Activity: Exactly the lines from the top of the records below through the one containing "difference (R335). -/" must be set down, with no line added or dropped.

[Records — start]

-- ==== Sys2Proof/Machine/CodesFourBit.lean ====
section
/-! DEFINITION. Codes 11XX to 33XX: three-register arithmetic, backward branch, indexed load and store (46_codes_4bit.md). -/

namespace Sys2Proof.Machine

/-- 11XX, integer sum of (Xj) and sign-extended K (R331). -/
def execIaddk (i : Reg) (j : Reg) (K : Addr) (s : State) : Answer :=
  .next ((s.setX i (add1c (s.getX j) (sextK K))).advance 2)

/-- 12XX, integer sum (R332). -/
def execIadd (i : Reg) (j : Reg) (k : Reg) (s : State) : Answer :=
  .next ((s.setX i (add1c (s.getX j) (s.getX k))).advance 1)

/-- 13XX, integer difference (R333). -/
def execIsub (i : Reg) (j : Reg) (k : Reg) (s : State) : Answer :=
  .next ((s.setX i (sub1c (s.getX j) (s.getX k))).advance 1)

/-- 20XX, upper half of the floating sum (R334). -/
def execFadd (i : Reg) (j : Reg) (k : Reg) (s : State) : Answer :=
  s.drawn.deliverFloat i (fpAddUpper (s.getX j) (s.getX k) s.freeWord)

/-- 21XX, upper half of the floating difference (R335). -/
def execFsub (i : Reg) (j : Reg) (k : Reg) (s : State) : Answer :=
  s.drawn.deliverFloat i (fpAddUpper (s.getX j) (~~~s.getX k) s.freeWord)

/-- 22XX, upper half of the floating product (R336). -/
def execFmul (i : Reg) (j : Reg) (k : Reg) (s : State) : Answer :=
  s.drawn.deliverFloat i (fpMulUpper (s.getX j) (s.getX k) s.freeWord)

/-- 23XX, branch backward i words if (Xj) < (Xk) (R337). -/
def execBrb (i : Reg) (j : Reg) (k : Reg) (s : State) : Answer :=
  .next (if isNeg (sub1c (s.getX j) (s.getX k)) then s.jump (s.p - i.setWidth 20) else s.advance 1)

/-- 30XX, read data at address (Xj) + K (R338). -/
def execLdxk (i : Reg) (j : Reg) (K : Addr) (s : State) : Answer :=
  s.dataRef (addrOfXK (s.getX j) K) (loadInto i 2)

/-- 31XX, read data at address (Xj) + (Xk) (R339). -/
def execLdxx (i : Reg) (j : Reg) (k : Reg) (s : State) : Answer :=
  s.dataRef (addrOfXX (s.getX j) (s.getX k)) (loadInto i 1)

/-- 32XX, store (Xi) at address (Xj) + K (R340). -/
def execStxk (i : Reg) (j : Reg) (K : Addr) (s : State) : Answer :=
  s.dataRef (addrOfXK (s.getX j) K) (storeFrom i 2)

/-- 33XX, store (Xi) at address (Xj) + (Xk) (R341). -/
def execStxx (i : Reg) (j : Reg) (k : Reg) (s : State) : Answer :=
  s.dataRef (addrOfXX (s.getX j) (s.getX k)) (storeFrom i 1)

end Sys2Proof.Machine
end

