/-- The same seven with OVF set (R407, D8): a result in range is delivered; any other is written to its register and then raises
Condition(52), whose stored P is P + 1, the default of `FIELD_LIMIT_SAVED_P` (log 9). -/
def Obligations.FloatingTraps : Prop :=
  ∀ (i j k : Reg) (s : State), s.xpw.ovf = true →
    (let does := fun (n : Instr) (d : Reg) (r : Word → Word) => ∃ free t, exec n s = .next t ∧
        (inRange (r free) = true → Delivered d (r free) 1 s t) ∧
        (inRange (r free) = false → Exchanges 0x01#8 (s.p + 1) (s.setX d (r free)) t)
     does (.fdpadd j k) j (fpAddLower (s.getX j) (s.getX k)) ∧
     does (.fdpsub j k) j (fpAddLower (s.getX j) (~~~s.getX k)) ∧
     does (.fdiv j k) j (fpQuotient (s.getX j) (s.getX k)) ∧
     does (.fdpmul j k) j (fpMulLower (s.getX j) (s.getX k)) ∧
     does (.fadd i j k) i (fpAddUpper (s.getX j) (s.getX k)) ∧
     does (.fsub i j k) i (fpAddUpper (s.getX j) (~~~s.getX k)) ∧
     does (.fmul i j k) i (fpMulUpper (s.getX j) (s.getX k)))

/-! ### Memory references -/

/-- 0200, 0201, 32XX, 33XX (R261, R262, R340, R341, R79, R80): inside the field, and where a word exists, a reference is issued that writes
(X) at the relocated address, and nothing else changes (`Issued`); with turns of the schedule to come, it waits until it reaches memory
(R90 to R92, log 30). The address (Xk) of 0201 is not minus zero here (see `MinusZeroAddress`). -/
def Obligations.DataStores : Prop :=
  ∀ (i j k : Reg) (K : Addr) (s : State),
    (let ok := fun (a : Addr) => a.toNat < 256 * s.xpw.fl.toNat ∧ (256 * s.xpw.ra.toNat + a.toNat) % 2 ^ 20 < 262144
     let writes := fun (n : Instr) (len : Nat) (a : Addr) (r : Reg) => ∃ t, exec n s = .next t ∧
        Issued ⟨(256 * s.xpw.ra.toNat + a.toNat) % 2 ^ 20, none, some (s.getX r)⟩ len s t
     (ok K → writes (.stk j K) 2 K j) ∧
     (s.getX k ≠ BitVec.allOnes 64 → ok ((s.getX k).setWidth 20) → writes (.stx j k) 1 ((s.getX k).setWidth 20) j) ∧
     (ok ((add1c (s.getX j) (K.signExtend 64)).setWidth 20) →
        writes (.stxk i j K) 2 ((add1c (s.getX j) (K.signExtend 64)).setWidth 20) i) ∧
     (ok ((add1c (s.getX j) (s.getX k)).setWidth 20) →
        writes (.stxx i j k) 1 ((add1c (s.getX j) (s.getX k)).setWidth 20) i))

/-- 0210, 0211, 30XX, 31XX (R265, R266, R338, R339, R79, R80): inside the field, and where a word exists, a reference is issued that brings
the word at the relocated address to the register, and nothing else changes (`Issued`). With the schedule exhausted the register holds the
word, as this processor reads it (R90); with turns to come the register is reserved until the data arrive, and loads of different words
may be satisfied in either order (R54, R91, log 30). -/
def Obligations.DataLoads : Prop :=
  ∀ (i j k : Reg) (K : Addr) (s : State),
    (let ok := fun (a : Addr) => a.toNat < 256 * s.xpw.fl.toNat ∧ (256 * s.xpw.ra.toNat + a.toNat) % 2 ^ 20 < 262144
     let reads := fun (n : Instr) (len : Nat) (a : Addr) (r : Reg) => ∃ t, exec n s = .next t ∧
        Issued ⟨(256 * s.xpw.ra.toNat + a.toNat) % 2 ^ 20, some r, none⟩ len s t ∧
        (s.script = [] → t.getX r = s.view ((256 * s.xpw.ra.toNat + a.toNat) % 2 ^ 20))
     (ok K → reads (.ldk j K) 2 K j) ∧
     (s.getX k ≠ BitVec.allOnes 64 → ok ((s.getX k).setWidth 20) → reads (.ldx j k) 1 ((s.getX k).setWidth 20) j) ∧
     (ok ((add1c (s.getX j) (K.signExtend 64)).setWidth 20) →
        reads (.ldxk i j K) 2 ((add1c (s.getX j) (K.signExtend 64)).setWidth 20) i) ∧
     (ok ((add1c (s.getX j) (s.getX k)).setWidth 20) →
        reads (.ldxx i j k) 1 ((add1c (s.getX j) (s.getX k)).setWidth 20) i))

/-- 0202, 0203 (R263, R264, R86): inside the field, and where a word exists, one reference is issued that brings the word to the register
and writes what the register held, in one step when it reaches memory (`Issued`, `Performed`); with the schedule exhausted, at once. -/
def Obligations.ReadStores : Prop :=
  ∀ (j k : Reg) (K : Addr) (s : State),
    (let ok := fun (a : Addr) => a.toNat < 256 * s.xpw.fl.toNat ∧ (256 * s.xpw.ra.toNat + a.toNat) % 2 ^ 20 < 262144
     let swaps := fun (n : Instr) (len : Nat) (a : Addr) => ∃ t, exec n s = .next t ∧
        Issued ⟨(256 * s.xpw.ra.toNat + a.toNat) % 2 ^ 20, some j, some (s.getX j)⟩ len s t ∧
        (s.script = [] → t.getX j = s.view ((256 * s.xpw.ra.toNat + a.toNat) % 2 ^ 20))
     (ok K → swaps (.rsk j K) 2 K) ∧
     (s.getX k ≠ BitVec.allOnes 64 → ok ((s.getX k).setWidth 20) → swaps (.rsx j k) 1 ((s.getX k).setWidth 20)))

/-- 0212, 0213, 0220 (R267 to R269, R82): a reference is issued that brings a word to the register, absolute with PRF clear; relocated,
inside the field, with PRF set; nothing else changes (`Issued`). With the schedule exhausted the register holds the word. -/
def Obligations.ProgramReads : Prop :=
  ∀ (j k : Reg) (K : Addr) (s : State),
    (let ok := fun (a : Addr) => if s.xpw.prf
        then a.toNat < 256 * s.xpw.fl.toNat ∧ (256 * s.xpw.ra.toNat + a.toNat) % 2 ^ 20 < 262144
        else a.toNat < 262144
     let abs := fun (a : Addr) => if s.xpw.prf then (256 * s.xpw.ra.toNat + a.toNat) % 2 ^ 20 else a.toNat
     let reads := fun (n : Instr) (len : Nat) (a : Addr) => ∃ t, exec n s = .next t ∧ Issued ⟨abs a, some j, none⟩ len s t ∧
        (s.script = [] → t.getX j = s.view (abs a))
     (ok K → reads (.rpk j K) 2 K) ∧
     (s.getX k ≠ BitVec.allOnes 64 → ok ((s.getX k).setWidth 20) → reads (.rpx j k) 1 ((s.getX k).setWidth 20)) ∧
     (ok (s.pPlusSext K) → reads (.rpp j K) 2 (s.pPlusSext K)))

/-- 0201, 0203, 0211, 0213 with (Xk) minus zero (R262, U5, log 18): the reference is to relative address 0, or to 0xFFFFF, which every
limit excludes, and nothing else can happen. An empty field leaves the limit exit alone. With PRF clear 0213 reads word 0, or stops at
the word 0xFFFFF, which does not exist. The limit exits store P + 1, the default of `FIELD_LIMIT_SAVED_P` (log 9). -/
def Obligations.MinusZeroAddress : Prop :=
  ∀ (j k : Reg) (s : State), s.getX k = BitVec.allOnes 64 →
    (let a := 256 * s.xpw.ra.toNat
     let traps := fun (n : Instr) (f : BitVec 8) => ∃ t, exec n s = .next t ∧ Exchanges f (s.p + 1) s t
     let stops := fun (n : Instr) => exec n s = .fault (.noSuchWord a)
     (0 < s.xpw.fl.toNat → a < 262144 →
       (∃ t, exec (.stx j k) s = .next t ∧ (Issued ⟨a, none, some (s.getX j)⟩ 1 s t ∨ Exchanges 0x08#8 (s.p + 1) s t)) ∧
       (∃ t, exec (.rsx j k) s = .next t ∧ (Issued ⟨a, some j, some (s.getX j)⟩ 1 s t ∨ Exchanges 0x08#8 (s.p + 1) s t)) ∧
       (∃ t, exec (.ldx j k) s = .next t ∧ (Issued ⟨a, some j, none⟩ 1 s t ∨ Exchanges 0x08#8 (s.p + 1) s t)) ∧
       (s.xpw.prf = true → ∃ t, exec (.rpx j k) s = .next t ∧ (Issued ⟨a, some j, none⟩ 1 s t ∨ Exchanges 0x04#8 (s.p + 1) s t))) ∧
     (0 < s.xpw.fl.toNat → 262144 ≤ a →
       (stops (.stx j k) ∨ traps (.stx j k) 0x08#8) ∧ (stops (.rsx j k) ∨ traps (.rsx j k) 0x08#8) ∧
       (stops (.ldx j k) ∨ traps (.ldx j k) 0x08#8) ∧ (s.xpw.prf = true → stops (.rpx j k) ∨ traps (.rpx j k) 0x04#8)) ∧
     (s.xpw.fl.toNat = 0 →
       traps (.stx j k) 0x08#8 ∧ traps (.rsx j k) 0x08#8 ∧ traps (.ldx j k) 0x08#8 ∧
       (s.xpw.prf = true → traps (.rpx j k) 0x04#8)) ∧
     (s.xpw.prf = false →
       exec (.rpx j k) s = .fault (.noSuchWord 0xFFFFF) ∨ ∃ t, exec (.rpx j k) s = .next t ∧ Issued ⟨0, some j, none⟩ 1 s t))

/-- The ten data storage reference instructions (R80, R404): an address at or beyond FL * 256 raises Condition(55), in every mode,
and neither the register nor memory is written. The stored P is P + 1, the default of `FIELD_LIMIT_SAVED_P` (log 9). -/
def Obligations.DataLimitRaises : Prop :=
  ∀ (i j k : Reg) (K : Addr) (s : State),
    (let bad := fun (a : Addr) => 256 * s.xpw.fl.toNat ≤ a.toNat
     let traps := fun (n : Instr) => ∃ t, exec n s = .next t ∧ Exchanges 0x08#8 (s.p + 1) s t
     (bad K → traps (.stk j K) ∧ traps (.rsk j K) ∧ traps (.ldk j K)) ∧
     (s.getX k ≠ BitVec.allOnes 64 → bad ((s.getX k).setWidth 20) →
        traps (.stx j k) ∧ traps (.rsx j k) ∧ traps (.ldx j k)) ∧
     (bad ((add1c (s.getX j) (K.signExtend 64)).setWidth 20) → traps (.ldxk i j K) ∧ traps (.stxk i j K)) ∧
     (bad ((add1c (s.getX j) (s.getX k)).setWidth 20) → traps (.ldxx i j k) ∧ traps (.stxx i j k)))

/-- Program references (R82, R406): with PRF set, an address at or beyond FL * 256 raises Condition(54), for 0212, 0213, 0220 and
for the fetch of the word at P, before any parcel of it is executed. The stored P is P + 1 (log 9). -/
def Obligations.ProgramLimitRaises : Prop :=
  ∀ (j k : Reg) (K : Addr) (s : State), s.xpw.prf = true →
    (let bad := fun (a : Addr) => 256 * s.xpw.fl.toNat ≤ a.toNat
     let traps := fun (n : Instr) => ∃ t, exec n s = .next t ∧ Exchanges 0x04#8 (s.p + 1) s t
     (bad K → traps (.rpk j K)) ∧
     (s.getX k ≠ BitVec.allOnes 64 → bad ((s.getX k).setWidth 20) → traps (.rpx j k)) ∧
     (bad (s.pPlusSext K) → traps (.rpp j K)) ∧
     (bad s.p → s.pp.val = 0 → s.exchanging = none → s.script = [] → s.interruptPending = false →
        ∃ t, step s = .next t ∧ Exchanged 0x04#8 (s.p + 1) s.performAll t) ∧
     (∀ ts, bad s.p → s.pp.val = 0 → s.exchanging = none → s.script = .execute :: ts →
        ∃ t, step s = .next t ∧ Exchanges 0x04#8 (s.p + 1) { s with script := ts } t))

[Records — finish]

Response:
-- ==== Sys2Proof/Machine/CodesFourBit.lean ====
section
/-! DEFINITION. Codes 11XX to 33XX: three-register arithmetic, backward branch, indexed load and store (46_codes_4bit.md). -/

namespace Sys2Proof.Machine

/-- 11XX, integer sum of (Xj) and sign-extended K (R331). -/
def execIaddk (i : Reg) (j : Reg) (K : Addr) (s : State) : Answer :=
  .next ((s.setX i (add1c (s.getX j) (sextK K))).advance 2)

/-- 12XX, integer sum (R332). -/
def execIadd (i : Reg) (j : Reg) (k : Reg) (s : State) : Answer :=
  .next ((s.setX i (add1c (s.getX j) (s.getX k))).advance 1)

/-- 13XX, integer difference (R333). -/
def execIsub (i : Reg) (j : Reg) (k : Reg) (s : State) : Answer :=
  .next ((s.setX i (sub1c (s.getX j) (s.getX k))).advance 1)

/-- 20XX, upper half of the floating sum (R334). -/
def execFadd (i : Reg) (j : Reg) (k : Reg) (s : State) : Answer :=
  s.drawn.deliverFloat i (fpAddUpper (s.getX j) (s.getX k) s.freeWord)

/-- 21XX, upper half of the floating difference (R335). -/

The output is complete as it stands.